-- ==== Sys2Proof/WellFormed.lean ====
section
/-! DEFINITION. Which commands are well formed: a received frame that passes the test of form (R98),
and an unknown command byte that is none of the three commands (R164, R189). Every other operand is
in range by its type. -/

namespace Sys2Proof

/-- The command bytes of NEXT, PEEK and STATUS (R189). -/
def commandBytes : List Byte := [0x4E#8, 0x50#8, 0x53#8]

/-- A command the outside world can send: one whose operands the spec admits. -/
def Instr.wellFormed : Instr → Bool
  | .receiveBeacon h p => Frame.wellFormed ⟨h, .beacon p⟩
  | .receiveStart h p => Frame.wellFormed ⟨h, .start p⟩
  | .receiveCross h p => Frame.wellFormed ⟨h, .cross p⟩
  | .receiveRuling h p => Frame.wellFormed ⟨h, .ruling p⟩
  | .receiveSession h p => Frame.wellFormed ⟨h, .session p⟩
  | .receiveRepeat h p => Frame.wellFormed ⟨h, .askRepeat p⟩
  | .receiveGone h p => Frame.wellFormed ⟨h, .gone p⟩
  | .unknownCommand b => !commandBytes.contains b
  | .resetAsserted _ | .powerFallDuringReset | .clockLoss | .resetReleased _ | .listenEnd
  | .millisecondTick | .beaconTimerEnd | .freshSpanEnd | .gateCandidateLatch
  | .gateActiveAtRelease | .candidateRejected | .crossingAccepted | .holdoffEnd _ | .gateCleared
  | .gateBlocked | .pendingEntryExpiry | .tripPress | .rulingKeyPress _ | .rulingKeyLong _
  | .rulingKeyRelease _ | .combinationFires | .ackPress | .resultHoldEnd | .runNumberHoldEnd
  | .toneStepEnd | .badFrameDropped | .frameAbandoned _ | .peerSilent _ | .retryDeadline _ _
  | .transmitStart | .lineDefer | .transmitComplete | .readbackMismatch | .restEnd | .xselFall
  | .next | .peek | .status | .replyShiftedOut | .transferComplete | .transferAbort
  | .keyCandidateLatch _ _ | .tripOrAckRelease _ | .byteTaken _ | .waitingForAFrame
  | .lineBusy => true

end Sys2Proof
end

+++++

_Exercise:_ Look for the word "commandBytes" in the listing above, and copy every line where you find it.

_Finished exercise:_
def commandBytes : List Byte := [0x4E#8, 0x50#8, 0x53#8]
  | .unknownCommand b => !commandBytes.contains b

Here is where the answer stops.